« Depuis l’ère #metoo, le barrage à cédé. La parole a libéré les françaises… les vérités s’assènent enfin. Les points de vue s’assument du coté des victimes. Je suis une sur deux, peu importe laquelle » Ludivine Sagnier. Janvier 2020
Le consentement est tout d’abord un récit autobiographique de Vanessa Springora qui décrit comment, trente ans auparavant, lors d’un diner, elle a été séduite par un auteur célèbre G., presque quinquagénaire, alors qu'elle avait tout juste 13 ans « Je l'ai rencontré en 1986. On le connaissait. Il y a eu un dysfonctionnement de toutes les institutions : scolaire, policière, hospitalière... C'est ça qui est sidérant face à un militant de la cause pédophile qui a publié des textes en ce sens et qui s'en glorifie ».
De l'illusion du prince charmant à la réalité d’un pervers
Un livre très bien écrit, très bien pensé qui, de façon analytique, sincère et sans haine, dépeint le processus de manipulation psychique implacable et effrayant dans lequel V. a été placée, en tant que victime consentante et amoureuse, ainsi que la grande difficulté de s'en sortir.
Le consentement, c’est aussi « une matière première mobile, frêle, supposément protectrice, mais qui se voit souillée, rabattue, écrasée, négligée à la moindre occasion par les prédateurs qui l’a manient
avec tant d’habileté » dit Ludivine Sagnier.
Le consentement, c'est enfin le plus grand de tous les tabous car, peut-on encore vraiment parler d'agression lorsque il y a consentement, quelle que soit l'âge de la victime ?

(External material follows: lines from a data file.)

-- ==== Sys2Proof/Machine/Step.lean ====
section
/-! DEFINITION. One step of the unit: the command at the front of the queue is taken and carried out. -/

namespace Sys2Proof.Machine

/-- One step: the command at the front of the queue is carried out on the state with the queue's rest. On an empty queue the unit
idles, but for the falling edge of an SCLK left high (notes/assumptions/1.md, notes/assumptions/8.md). -/
def step (s : State) : Host.Outcome State Fault Refusal :=
  match s.pending with
  | [] => .next s.sclkFall
  | c :: rest => exec c { s with pending := rest }

/-- The host's fixed name: the command that a word spells, put at the front of the queue. No word spells a command, for the opcode
table gives no row any bits, so the state stands. -/
def State.withFetchWord (s : State) (nbits w : Nat) : State :=
  match decodeTableWord nbits w with
  | none => s
  | some c => { s with pending := c :: s.pending }

end Sys2Proof.Machine
end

« Quelle preuve tangible avais-je de mon existence, étais-je bien réelle ? Pour en être certaine, j’avais commencé par ne plus manger. À quoi bon m’alimenter ? Mon corps était fait de papier, dans mes veines ne coulait que de l’encre, mes organes n’existaient pas. Autour de moi, la ville, brumeuse, féerique, se muait en décor de cinéma. Tout était faux autour de moi et je ne faisais pas exception. » EXTRAIT
Une façon de faire bouger les lignes profondément
Lorsque Sébastien Davis a découvert ce livre pour la première fois, il a immédiatement su qu’il tenait entre ces mains quelque chose de différent. Pas une vengeance, pas une complainte « une façon de donner une riposte artistique à un traumatisme effroyable ».
« Quand la loi des hommes fait défaut, c’est par l’art qu’il faut agir. L’art est nécessaire à l’humanité car il nous permet de nous observer plus objectivement et de faire bouger les lignes... encore et toujours. Incessamment. Car si nous n’avons pas les yeux grands ouverts, nous ne saurons jamais distinguer le vrai du faux, discerner ce qui est bon pour nous de ce qui nous détruit »
Complice consentante ?
Alors, peut-il y avoir vraiment consentement et discernement à un jeune âge dans ce genre de relation malsaine et inégale ?
D'autant plus quand les présidents de la République sont les garants de moralité des abuseurs d'enfants. Quand les plus grands philosophes se font les avocats du Diable.
Quand les animateurs les plus connus reçoivent avec les honneurs le Loup escorté de son petit Chaperon rouge de service.
Enfin, quand nous sommes tous le résultat d'une époque (l'après 68) où la libération sexuelle était parfois confrontée aux désirs de certains adultes manipulateurs.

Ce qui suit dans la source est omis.